2009 Overton Prize: Trey Ideker

Trey Ideker initially trained in computer science. A friend who was a molecular biologist in graduate school gave him the names of potential advisors, one of who was Leroy Hood, co-founder of the Institute of Systems Biology (ISB) in Seattle, Washington. In 1996, and before the ISB was founded, Ideker moved to Seattle to join Hood as one of his first graduate students there. This move set the stage for a career that has already produced some groundbreaking work in the area of network biology.

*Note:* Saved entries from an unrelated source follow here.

-- ==== Sys2Proof/Laws/PpuTick.lean ====
section
/-! SUPPORT. What each stage of a PPU tick can do: the PPU it leaves as a function of the PPU it found, and what it
leaves alone. Proofs about `ppuTick` cite these and unfold no stage. -/

namespace Sys2Proof.Machine

/-- Taking an interrupt through a cartridge vector touches the CPU and RAM only. -/
theorem enterNmi_frame (s : State) :
    (enterNmi s).fatal = s.fatal ∧ (enterNmi s).ppu = s.ppu ∧ (enterNmi s).dma = s.dma ∧ (enterNmi s).g = s.g ∧
    (enterNmi s).fixed = s.fixed ∧ (enterNmi s).trace = s.trace ∧ (enterNmi s).joypadReads = s.joypadReads := by
  have h1 : (0x4020 : Addr) ≤ nmiVector := by decide
  have h2 : (0x4020 : Addr) ≤ nmiVector + 1 := by decide
  simp [enterNmi, enterInterrupt_eq h1 h2, push, State.mapCpu]

/-! The stages on the PPU -/

/-- The PPU after the status events of a tick. -/
def Ppu.afterEvents (p : Ppu) : Ppu :=
  if p.scanline = -1 ∧ p.cycle = 0 then prerenderClear p
  else if p.scanline = 241 ∧ p.cycle = 0 then { p with status := p.status ||| 0x80 }
  else p

/-- The PPU after the rendering stage of a tick. -/
def Ppu.afterRender (fixed : Fixed) (p : Ppu) : Ppu :=
  if p.renderingEnabled ∧ -1 ≤ p.scanline ∧ p.scanline ≤ 239 then renderCycle fixed p else p

/-- The PPU after the pixel stage of a tick. -/
def Ppu.afterPixel (fixed : Fixed) (p : Ppu) : Ppu :=
  if 0 ≤ p.scanline ∧ p.scanline ≤ 239 ∧ p.cycle ≤ 255 then spriteCycle fixed (markSpriteZeroHit fixed p) else p

/-- The PPU at the next position. -/
def Ppu.afterAdvance (p : Ppu) : Ppu :=
  if p.cycle < 340 then { p with cycle := p.cycle + 1 }
  else if p.scanline < 260 then { p with cycle := 0, scanline := p.scanline + 1 }
  else { p with cycle := 0, scanline := -1 }

/-- The status events, on the PPU and outside it. -/
theorem statusEvents_spec (s : State) :
    (statusEvents s).ppu = s.ppu.afterEvents ∧ (statusEvents s).fixed = s.fixed ∧
    (statusEvents s).trace = s.trace ∧ (statusEvents s).fatal = s.fatal ∧ (statusEvents s).dma = s.dma ∧
    (statusEvents s).g = s.g ∧ (statusEvents s).joypadReads = s.joypadReads := by
  unfold statusEvents Ppu.afterEvents vblankEntry
  split
  · exact ⟨rfl, rfl, rfl, rfl, rfl, rfl, rfl⟩
  · split
    · dsimp only
      split
      · have h := enterNmi_frame (s.setPpu { s.ppu with status := s.ppu.status ||| 0x80 })
        exact ⟨h.2.1, h.2.2.2.2.1, h.2.2.2.2.2.1, h.1, h.2.2.1, h.2.2.2.1, h.2.2.2.2.2.2⟩
      · exact ⟨rfl, rfl, rfl, rfl, rfl, rfl, rfl⟩
    · exact ⟨rfl, rfl, rfl, rfl, rfl, rfl, rfl⟩

/-- The rendering stage replaces the PPU and nothing else. -/
theorem renderStage_eq (s : State) : renderStage s = s.setPpu (s.ppu.afterRender s.fixed) := by
  unfold renderStage Ppu.afterRender
  split <;> rfl

/-- The pixel stage replaces the PPU and, in a visible tick, emits one `drawPixel`. -/
theorem pixelStage_eq (s : State) :
    pixelStage s = { s with
      ppu := s.ppu.afterPixel s.fixed
      trace := if 0 ≤ s.ppu.scanline ∧ s.ppu.scanline ≤ 239 ∧ s.ppu.cycle ≤ 255 then
        .drawPixel s.ppu.cycle s.ppu.scanline.toNat (pixelColor s.fixed s.ppu) :: s.trace else s.trace } := by
  unfold pixelStage Ppu.afterPixel
  split <;> rfl

/-- The advance replaces the position and, at its wrap, emits `presentFrame`. -/
theorem advancePosition_eq (s : State) :
    advancePosition s = { s with
      ppu := s.ppu.afterAdvance
      trace := if s.ppu.cycle < 340 ∨ s.ppu.scanline < 260 then s.trace else .presentFrame :: s.trace } := by
  unfold advancePosition Ppu.afterAdvance
  by_cases h : s.ppu.cycle < 340
  · simp only [h, if_true, true_or]; rfl
  · by_cases h' : s.ppu.scanline < 260
    · simp only [h, h', if_true, if_false, or_true]; rfl
    · simp only [h, h', if_false, or_self]; rfl

/-- The PPU after a whole tick (51_ppu_rendering.md R291). -/
theorem ppuTick_ppu (s : State) :
    (ppuTick s).ppu =
      (((s.ppu.afterEvents).afterRender s.fixed).afterPixel s.fixed).afterAdvance := by
  unfold ppuTick
  rw [advancePosition_eq, pixelStage_eq, renderStage_eq]
  simp [(statusEvents_spec s).1, (statusEvents_spec s).2.1]

/-- A PPU tick leaves everything but the PPU, the trace and, on NMI, the CPU and RAM alone. -/
theorem ppuTick_frame (s : State) :
    (ppuTick s).fixed = s.fixed ∧ (ppuTick s).fatal = s.fatal ∧ (ppuTick s).dma = s.dma ∧ (ppuTick s).g = s.g ∧
    (ppuTick s).joypadReads = s.joypadReads ∧ (ppuTick s).cpu = (statusEvents s).cpu ∧
    (ppuTick s).ram = (statusEvents s).ram := by
  unfold ppuTick
  rw [advancePosition_eq, pixelStage_eq, renderStage_eq]
  have h := statusEvents_spec s
  exact ⟨h.2.1, h.2.2.2.1, h.2.2.2.2.1, h.2.2.2.2.2.1, h.2.2.2.2.2.2, rfl, rfl⟩

/-! What the stages leave alone -/

/-- The scan of OAM writes secondary OAM, its count, the sprite-0 flag and the overflow bit. -/
theorem scanOam_frame (l : List Nat) (p : Ppu) :
    scanOam l p = { p with
      secOam := (scanOam l p).secOam, spriteCount := (scanOam l p).spriteCount,
      spr0Next := (scanOam l p).spr0Next, status := (scanOam l p).status } := by
  induction l generalizing p with
  | nil => rfl
  | cons n rest ih =>
    unfold scanOam
    split
    · split
      · rw [ih]
      · rfl
    · rw [ih]

/-- Sprite evaluation writes secondary OAM, its count, the sprite-0 flag and the overflow bit. -/
theorem spriteEvaluate_frame (p : Ppu) :
    spriteEvaluate p = { p with
      secOam := (spriteEvaluate p).secOam, spriteCount := (spriteEvaluate p).spriteCount,
      spr0Next := (spriteEvaluate p).spr0Next, status := (spriteEvaluate p).status } := by
  have h := scanOam_frame (List.range 64) { p with
    secOam := clearSecOam p.secOam, spriteCount := 0, spr0Next := false }
  exact h

/-- `SpriteStep` and the evaluation and fetch at cycle 255 write the slots, secondary OAM and the sprite status. -/
theorem spriteCycle_frame (fixed : Fixed) (p : Ppu) :
    spriteCycle fixed p = { p with
      secOam := (spriteCycle fixed p).secOam, spriteCount := (spriteCycle fixed p).spriteCount,
      spr0Next := (spriteCycle fixed p).spr0Next, spr0Line := (spriteCycle fixed p).spr0Line,
      slots := (spriteCycle fixed p).slots, status := (spriteCycle fixed p).status } := by
  unfold spriteCycle
  split
  · dsimp only
    split
    · have h := spriteEvaluate_frame (spriteStep p)
      generalize spriteEvaluate (spriteStep p) = q at h ⊢
      rw [h]
      rfl
    · rfl
  · rfl

/-- The pixel stage writes the slots, secondary OAM and the sprite status. -/
theorem afterPixel_frame (fixed : Fixed) (p : Ppu) :
    p.afterPixel fixed = { p with
      secOam := (p.afterPixel fixed).secOam, spriteCount := (p.afterPixel fixed).spriteCount,
      spr0Next := (p.afterPixel fixed).spr0Next, spr0Line := (p.afterPixel fixed).spr0Line,
      slots := (p.afterPixel fixed).slots, status := (p.afterPixel fixed).status } := by
  unfold Ppu.afterPixel
  split
  · rw [spriteCycle_frame]
    unfold markSpriteZeroHit
    split <;> rfl
  · rfl

/-- The sprite-0 hit writes the status. -/
theorem markSpriteZeroHit_frame (fixed : Fixed) (p : Ppu) :
    markSpriteZeroHit fixed p = { p with status := (markSpriteZeroHit fixed p).status } := by
  unfold markSpriteZeroHit
  split <;> rfl

/-- The status events write the status, the slots and their two counts. -/
theorem afterEvents_frame (p : Ppu) :
    p.afterEvents = { p with
      status := p.afterEvents.status, slots := p.afterEvents.slots, spriteCount := p.afterEvents.spriteCount,
      spr0Line := p.afterEvents.spr0Line } := by
  unfold Ppu.afterEvents
  split
  · rfl
  · split <;> rfl

/-- Two PPUs that agree outside what the rendering stage writes: `v`, the OAM address, the shift registers and the
latches. -/
def Ppu.SameButRender (p q : Ppu) : Prop :=
  q = { p with
    v := q.v, oamAddr := q.oamAddr, bgPatLo := q.bgPatLo, bgPatHi := q.bgPatHi, bgAttrLo := q.bgAttrLo,
    bgAttrHi := q.bgAttrHi, nextTileId := q.nextTileId, nextAttr := q.nextAttr, nextPatLo := q.nextPatLo,
    nextPatHi := q.nextPatHi }

theorem Ppu.SameButRender.setV {p q : Ppu} (h : p.SameButRender q) (v : BitVec 15) :
    p.SameButRender { q with v := v } := by
  have := congrArg (fun r : Ppu => { r with v := v }) h
  exact this

theorem Ppu.SameButRender.setOamAddr {p q : Ppu} (h : p.SameButRender q) (a : Byte) :
    p.SameButRender { q with oamAddr := a } := by
  have := congrArg (fun r : Ppu => { r with oamAddr := a }) h
  exact this

theorem bgSubCycle_frame (fixed : Fixed) (sub : Nat) (p : Ppu) :
    p.SameButRender (bgSubCycle fixed sub (bgShift p)) := by
  unfold bgSubCycle
  split <;> rfl

/-- The rendering stage writes `v`, the OAM address, the shift registers and the latches. -/
theorem renderCycle_frame (fixed : Fixed) (p : Ppu) : p.SameButRender (renderCycle fixed p) := by
  have hite : ∀ (c : Prop) [Decidable c] (q r : Ppu), p.SameButRender q → p.SameButRender r →
      p.SameButRender (if c then q else r) := by
    intro c _ q r hq hr
    split <;> assumption
  have h1 := hite (p.cycle ≤ 255 ∨ (320 ≤ p.cycle ∧ p.cycle ≤ 335)) _ p (bgSubCycle_frame fixed (p.cycle % 8) p) rfl
  have hv : ∀ (c : Prop) [Decidable c] (f : Ppu → BitVec 15) (q : Ppu), p.SameButRender q →
      p.SameButRender (if c then { q with v := f q } else q) := fun c _ f q hq => hite c _ q (hq.setV (f q)) hq
  have h2 := hv (p.cycle = 255) (fun q => incYv q.v) _ h1
  have h3 := hv (p.cycle = 256) (fun q => resetXv q.v q.t) _ h2
  have h4 := hite (256 ≤ p.cycle ∧ p.cycle ≤ 319) _ _ (h3.setOamAddr 0) h3
  exact hv (p.scanline = -1 ∧ 280 ≤ p.cycle ∧ p.cycle ≤ 304) (fun q => resetYv q.v q.t) _ h4

/-- The rendering stage writes what `renderCycle` writes. -/
theorem afterRender_frame (fixed : Fixed) (p : Ppu) : p.SameButRender (p.afterRender fixed) := by
  unfold Ppu.afterRender
  split
  · exact renderCycle_frame fixed p
  · rfl

/-- The PPU after a tick that is not visible: no pixel stage (51_ppu_rendering.md R291, R317). -/
theorem ppuTick_notVisible {s : State} (h : ¬(0 ≤ s.ppu.scanline ∧ s.ppu.scanline ≤ 239 ∧ s.ppu.cycle ≤ 255)) :
    (ppuTick s).ppu = (s.ppu.afterEvents.afterRender s.fixed).afterAdvance := by
  rw [ppuTick_ppu]
  congr 1
  unfold Ppu.afterPixel
  rw [if_neg]
  rw [afterRender_frame, afterEvents_frame]
  exact h

/-- The PPU after a visible tick: no status event, then the pixel stage on what the rendering stage left
(51_ppu_rendering.md R291, R317). -/
theorem ppuTick_visible {s : State} (h : 0 ≤ s.ppu.scanline ∧ s.ppu.scanline ≤ 239 ∧ s.ppu.cycle ≤ 255) :
    (ppuTick s).ppu = (spriteCycle s.fixed (markSpriteZeroHit s.fixed (renderStage s).ppu)).afterAdvance := by
  have he : s.ppu.afterEvents = s.ppu := by
    unfold Ppu.afterEvents
    rw [if_neg (by have := h.1; omega), if_neg (by have := h.2.1; omega)]
  rw [ppuTick_ppu, he, renderStage_eq, State.setPpu_ppu]
  congr 1
  unfold Ppu.afterPixel
  rw [if_pos]
  rw [afterRender_frame]
  exact h

end Sys2Proof.Machine
end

Ideker's graduate studies coincided with the later years of the Human Genome Project. “When I joined the lab, everyone there was working on sequence analysis,” he remembers. “I was working with a talented physician and postdoc, Pete Nelson, who was studying the pathways in cells that led to the development of prostate cancer. I started trying to model these pathways; this project fell on its face, as it was far too complex for a single graduate student, but the ideas it generated have become the basis for my whole career.” Working closely with Hood, he—while still a student—was one of the first to publish an integrated computational model of a metabolic network; this paper, published in 2001, has already been cited more than 850 times.

With this very promising start, he initially moved to the prestigious Whitehead Institute for Biomedical Research in Cambridge, Massachusetts, before family drew him back to the West Coast. He is now settled at the University of California San Diego (UCSD) as an associate professor. “UCSD is a fantastic place to do science. I can't imagine being more productive anywhere else. The growth of biotechnology in the San Diego area in recent years has been overwhelming.”

While at the Whitehead Institute and in collaboration with others looking at similar problems, Ideker further developed a prototype network modelling program that he had worked on in Hood's lab into what is now the widely used online tool Cytoscape. Cytoscape is now freely available under an open source license, and this has attracted a far larger pool of both users and developers than would have been attracted to a commercial enterprise.

Ideker has been turning his attention to medical applications of network modeling. He has compared the complete map of protein–protein interactions for the malaria parasite Plasmodium falciparum, generated using the yeast-two-hybrid method, against other eukaryotic networks, and proposed unique features of its metabolism that might be targeted in designing drugs against this destructive disease. He has also showed that grouping proteins into pathways and taking the average of the levels of each protein in a single pathway can add 8%–9% to the accuracy of prognostic predictions in breast cancer. And he is about to take his involvement in medical applications to a new level, as, in mid-2009, he takes up the position of head of genetics at a new institute within the University of California San Diego School of Medicine. “I will be moving from the periphery into the center of genomics-based medical research,” he says. “My vision is to integrate network analysis into medicine and develop useful clinical tools.”